As the number and variety of data sources exploding continuously, along with proliferation of open sources and cloud technologies that are used to connect to it, there is a growing need for better ways to manage and administrate all these data and tools.
A better way of managing data, tools, and people
In contrast, SAP Data Hub is an all-on-one data orchestration solution that integrates, orchestrates, processes and governs any type and volume of data – across your entire distributed landscape. It is designed to solve the data silo problem posted in complex landscapes, where you have tremendous amount of disparate data stored in distributed locations (e.g. data lakes, cloud stores, enterprise applications, etc.), but been struggling with the data integration and data processing tasks.
The below diagram illustrates common problems that enterprises are facing in today’s increasingly diverse and distributed landscape – outlining the reasons why many enterprises fails in Big Data projects.
Many organizations find it extremely challenging to productize big data scenarios across the entire data landscape. First, you need to figure out what tools and resources are available, who needs to be involved, and how quickly can you get the results. Then, you also need to consider other technical aspects, such as:
- Is the solution optimized for running complex computations on tremendous amount of disparate data (e.g. video, picture, audio, documents, etc.)?
- Can the application be integrated with open source and 3rd party solutions easily? Can it help me to reduce the efforts on point-to-point integration with these technologies?
- How can I implement the solution in a scalable way? Is the process reusable and repeatable?
- Can the solution be deployed in different environments (e.g. on premise, cloud and hybrid environments)?
- How open is the solution? Is it possible to bring in custom code?
- Does the solution provide out-of-the-box machine learning and data science support?
- Will the tool help encourage communication, collaboration, integration, and automation between IT Data Engineers and all big data professionals (Data Scientists, Business Analysts, Data Stewards, etc.)?
If the above questions sound familiar to you, then SAP Data Hub is your answer. The product was created to solve the challenges inherent in diverse systems with disparate data sources spread across multiple networks. Because SAP Data Hub is built on the concept of cloud-native architecture, it can be deployed on any environment (e.g. on-premise, cloud, hybrid) and scales elastically to handle large amount of data processing.
So why SAP Data Hub?
A flexible solution that promotes cross-team collaboration
I think LEGO is a great analogy to explain how SAP Data Hub is different from other EIM products. Everyone loves Lego because they are fun to play with, allowing you to express your creativity and giving you the freedom to build nearly anything. We use the same principle to create SAP Data Hub – a product that is designed for addressing the needs of all personas. Whether you are a data engineer who is responsible for converting the raw data into a usable format, or a data scientist who is writing a new algorithm to retrieve valuable insights from data, you will find SAP Data Hub provides all you need to unlock the endless possibilities of your data in interesting ways.

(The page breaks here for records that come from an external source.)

-- ==== Sys2Proof/Tests/Slice0.lean ====
section
/-! SUPPORT. Tests: ill-formed commands, a bench of small states, for every statement with hypotheses a state and operands that
meet them (with the answer of the command they are about, where it has one), and worked values of the spec. -/
namespace Sys2Proof.Machine

set_option Elab.async false

/-! ## Ill-formed commands -/

/-- A frame of n words. -/
def Bench.long (n : Nat) : Rx := { words := List.replicate n 0, aborted := false }

theorem test_wellFormed_sample : (Instr.sampleFrame (Bench.long 54)).wellFormed = false
    ∧ (Instr.sampleFrame (Bench.long 53)).wellFormed = true := by decide +kernel
theorem test_wellFormed_mgmt : (Instr.mgmtFrame (Bench.long 63)).wellFormed = false
    ∧ (Instr.mgmtFrame (Bench.long 62)).wellFormed = true := by decide +kernel
theorem test_wellFormed_time : (Instr.timeFrame (Bench.long 63)).wellFormed = false := by decide +kernel
theorem test_wellFormed_release : (Instr.releaseFrame (Bench.long 63)).wellFormed = false := by decide +kernel
theorem test_wellFormed_empty : (Instr.emptyFrame (Bench.long 63)).wellFormed = false := by decide +kernel
theorem test_wellFormed_monitor : (Instr.monitorRecord (Bench.long 22)).wellFormed = false
    ∧ (Instr.monitorRecord (Bench.long 21)).wellFormed = true := by decide +kernel

/-- No row of the table gives bits, so no word spells a command (log 5). -/
theorem test_no_word_spells_a_command : decodeTableWord 16 1 = none
    ∧ State.reset.withFetchWord 16 1 = State.reset := by decide +kernel

/-! ## The bench -/

/-- A record for tower 0 that requires contactor 0 CLOSED: label ABCD, ramps of 100 and 200 frames, settle 10 ms, hold-off 3 s. -/
def Bench.record (flags fallback : Word) : List Word :=
  [41217, 0x4142, 0x4344, 1, 255, 32768, 100, 200, 10, 3000, flags, 2563, fallback, 320, 100, 50,
   0, 12288, 11250, 8192, 53036, 50, 300, 1, 256]

/-- Words at consecutive addresses, zeros left out. -/
def Bench.memory (base : Nat) (ws : List Word) : Mem :=
  (ws.zipIdx base).filterMap fun x => if x.1 = 0 then none else some (x.2, x.1)

/-- Slots 2 and 5 hold records that permit blends and trim, slot 7 one that does not; slot 2 falls back to 7, slot 5 to none. -/
def Bench.pst : Pst :=
  { Pst.reset with
    dir := setAt (setAt (setAt Pst.reset.dir 2 (.valid 0 25 77 0x41424344)) 5 (.valid 25 25 78 0x41424344)) 7
      (.valid 50 25 79 0x41424344)
    store := Bench.memory 0 (Bench.record 272 7 ++ Bench.record 272 65535 ++ Bench.record 0 65535) }

/-- Contactor 0, of tower 0, travel limit 500 ms. -/
def Bench.contactor (p : Position) (st : ContactorState) : Contactor :=
  { assoc := .tower 0, limit := 500, commanded := p, state := st }

/-- The contactor numbers with contactor 0 defined and showing the given levels. -/
def Bench.ctu (e : Contactor) (o c : Bool) : Ctu :=
  { units := setAt Ctu.reset.units 0 { ContactorUnit.reset with openShown := o, closedShown := c, entry := some e }, guard := none }

/-- A history record of sequence 41. -/
def Bench.history (o : HistOutcome) (e : Option FrameNum) : HistRecord :=
  { seq := 41, cause := .command, source := some 2, target := 5, label := 0x41424344, mode := .fullMute, joint := false, start := 10,
    endFrame := e, outcome := o, halts := 0 }

/-- A running transition from slot 2 to slot 5, joint with a gate of 10 ms. -/
def Bench.context : TxContext :=
  { cause := .command, source := some 2, target := 5, mode := .fullMute, joint := some 10, downLen := 100, upLen := 200,
    moving := 1, unsettled := 1, switched := 1, blend := 0, awaited := 0, moved := false }

/-- A halt of that transition in SWITCHING. -/
def Bench.halt : HaltContext :=
  { reason := .stuck, step := .switching, subject := .contactor 0, cause := .command, source := some 2, target := 5,
    mode := .fullMute, joint := none, upLen := 200, seq := 41, restNoticed := true }

/-- A request for slot 5 at frame 102. -/
def Bench.armed : Armed :=
  { target := 5, mode := .default, frame := 102, joint := none, down := none, up := none, cause := .command }

/-- A unit in GOOD at frame 100, interlock closed and cabinets ready, contactor 0 standing OPEN, in the given array state. -/
def Bench.unit (a : ArrayState) : State :=
  { State.reset with
    rif := { Rif.reset with recv := .good, run := 16, last := some 100, loss := some 0, frame := some 100, joined := true,
                            slotOpen := true }
    cmu := { Cmu.reset with reports := [] }
    pst := Bench.pst
    txe := { array := a, armed := none, seq := 42, frame := some 100,
             history := [if a.recordOpen then Bench.history .opened none else Bench.history .completed (some 60)] }
    dsy := { Dsy.reset with localPace := false, ilkClosed := true, ilkLine := true, lastNumber := some 100,
                            towers := Vector.replicate 8 { Tower.reset with ready := true, rdyLine := true } }
    ctu := Bench.ctu (Bench.contactor .opened .opened) true false
    mon := { Mon.reset with present := true, absence := some 0, lastSeq := some 9, active := a.activeSlot } }

/-- The same in HUNT at the local pace. -/
def Bench.hunting (a : ArrayState) : State :=
  { Bench.unit a with
    rif := { (Bench.unit a).rif with recv := .hunt, run := 0, loss := none, joined := false }
    dsy := { (Bench.unit a).dsy with localPace := true } }

/-- The unit with another run, in HUNT or SYNC. -/
def Bench.receiving (r : RecvState) (run : Nat) : State :=
  { Bench.unit .unset with
    rif := { (Bench.unit .unset).rif with recv := r, run := run, loss := if r = .hunt then none else some 3, joined := false }
    dsy := { (Bench.unit .unset).dsy with localPace := r == .hunt } }

/-- The unit with tower 0 driven. -/
def Bench.driven (a : ArrayState) : State :=
  (Bench.unit a).setDsy { (Bench.unit a).dsy with
    towers := modifyAt (Bench.unit a).dsy.towers 0 fun x => { x with amp := 12288, phase := 11250, order := .follow 2 } }

/-- The unit with contactor 0 replaced. -/
def Bench.switching (a : ArrayState) (e : Contactor) (o c : Bool) : State := (Bench.unit a).setCtu (Bench.ctu e o c)

/-- A command frame for this unit. -/
def Bench.cmd (c : Cmd) (ps : List Word) : Mgmt := { dest := 1, source := 2, tag := 9, code := c.code, params := ps }

/-- The same from controller 3. -/
def Bench.cmd3 (m : Mgmt) : Mgmt := { m with source := 3 }
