-- ==== Sys2Proof/Machine/RoundTransform.lean ====
section
/-! DEFINITION. The round engine (42_round_transform.md): the two mix variants, the eight-step block function, and the commands
MIXF, MIXL and ENCBLK that expose them. -/

namespace Sys2Proof.Machine

/-- `mix_forward`: multiply N1 by k, add N2, add N3, XOR with N4 (R80). -/
def mixForward (dir : RotDir) (n1 n2 n3 n4 k : Word) : Word :=
  xor32 (add32 (add32 (mul32 dir n1 k) n2) n3) n4

/-- `mix_final`: multiply N1 by k, XOR with N2, add N3, add N4 (R81). -/
def mixFinal (dir : RotDir) (n1 n2 n3 n4 k : Word) : Word :=
  add32 (add32 (xor32 (mul32 dir n1 k) n2) n3) n4

/-- Step i + 1 of the block function, i = 0..7: N1 is the previous result, N2 to N4 are the block words the schedule selects,
k is Z1..Z4 and then Z1..Z4 again; steps 1 to 4 are mix_forward, steps 5 to 8 mix_final (R84, R85). -/
def blockStep (p : Params) (x z : Words4) (i : Fin 8) (n1 : Word) : Word :=
  let sel := p.schedule.sel[i]
  let k := z[i.val % 4]'(Nat.mod_lt _ (by decide))
  if i.val < 4 then mixForward p.mulRotDir n1 x[sel.1] x[sel.2.1] x[sel.2.2] k
  else mixFinal p.mulRotDir n1 x[sel.1] x[sel.2.1] x[sel.2.2] k

/-- `encrypt_block(X, Z)`: the output Word r8 and the eight step results r1..r8 (R85). -/
def encryptBlock (p : Params) (x z : Words4) : Word × Vector Word 8 :=
  let r1 := blockStep p x z 0 x[p.schedule.first]
  let r2 := blockStep p x z 1 r1
  let r3 := blockStep p x z 2 r2
  let r4 := blockStep p x z 3 r3
  let r5 := blockStep p x z 4 r4
  let r6 := blockStep p x z 5 r5
  let r7 := blockStep p x z 6 r6
  let r8 := blockStep p x z 7 r7
  (r8, #v[r1, r2, r3, r4, r5, r6, r7, r8])

/-- MIXF, one mix_forward call: N1..N4 = OP[0..3], k = OP[4] (R82). -/
def execMixf (s : State) : Result :=
  finish (s.withResult (mixForward s.params.mulRotDir s.op[0] s.op[1] s.op[2] s.op[3] s.op[4]))

/-- MIXL, one mix_final call: N1..N4 = OP[0..3], k = OP[4] (R83). -/
def execMixl (s : State) : Result :=
  finish (s.withResult (mixFinal s.params.mulRotDir s.op[0] s.op[1] s.op[2] s.op[3] s.op[4]))

/-- ENCBLK: one block through the round engine, the eight step results to TRACE and the output to RESULT (R86). -/
def execEncblk (s : State) : Result :=
  let r := encryptBlock s.params (opBlock s) (opSubkeys s)
  finish ((s.withTrace r.2).withResult r.1)

end Sys2Proof.Machine
end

You have complete freedom and control over of what you want to build. Think of each data operation as a Lego brick which can be combined in multiple configurations. The coolest part is that you can disassemble what you have created at any given time and reassemble it to recombine data and logic in many different ways. The same concept can be applied to SAP Data Hub, where you can use the operators to build complex data pipelines to support many types of use cases, such as:
- Create a total picture of your customer’s world by combining data from traditional systems (e.g. CRM, ERP, etc.) and other data from various digital sources (e.g. past orders, buying patterns, and social media use)
- Enable real-time analytics by streaming large volumes of messages from internet-enabled devices and analyzing the patterns using machine learning algorithms
- Develop an intelligent data warehouse by integrating and orchestrating data across the entire landscape (e.g. data lakes, enterprise applications, legacy systems, etc.) both on premise and in the cloud
- Operationalize and automate machine learning processes to support Data Science projects
With Lego bricks, you need a base plate to connect everything together. Similarly, SAP Data Hub strives to foster a team collaboration environment. It provides a centralized development platform for all data professionals to collaborate closely on their big data projects. Because SAP Data Hub uses the pipelining approach to model the data processing, every step along the way is automatically documented with visuals in the system. So, there are no more data silos. Instead, every team is working in sync to leverage the data they need in a more appropriate way in much less time.
Example of building a customer churn application with SAP Data Hub
Below is a real-life example showing how to build a re-usable data pipeline for a Customer Churn Prediction application using SAP Data Hub. Since the product is designed to be flexible, with a high degree of modularity in mind, you can easily exchange any operator within the pipeline to support different business scenarios. In this example, you can simply replace the Python-operator with R-operator if you decided to test the results with a different machine learning algorithm.
The data consumption for SAP Data Hub goes beyond the traditional OLAP analytical scenarios. On top of the intelligent applications, the end consumer could also be a fully automated process such as:
- Triggering a new maintenance order after a fault detection
- Adjusting the schedule of a logistic hub due to an event occurring in the inbound containers
- Sending notifications for misplaced items on the shelves based on image recognition
Data Processing happens at the source
With its unique ability to push runtime executions to where the data’s native location whenever possible, SAP Data Hub helps you to avoid unnecessary data movements. Imagining you have Petabytes of data that are stored across Amazon, Azure, Google Cloud, and on-premise applications. It would be a nightmare for you to use the traditional E-T-L way to move these data into a central location and process the data using machine learning. Not only this is extremely costly to move the data out of the clouds, it is also painfully slow to do data science with the traditional data processing engine. In such scenario, you need a scalable solution like SAP Data Hub to process the data within the respective cloud environment, and only move the high value data as needed. This is the only way you can process workloads at large scale across highly distributed environment.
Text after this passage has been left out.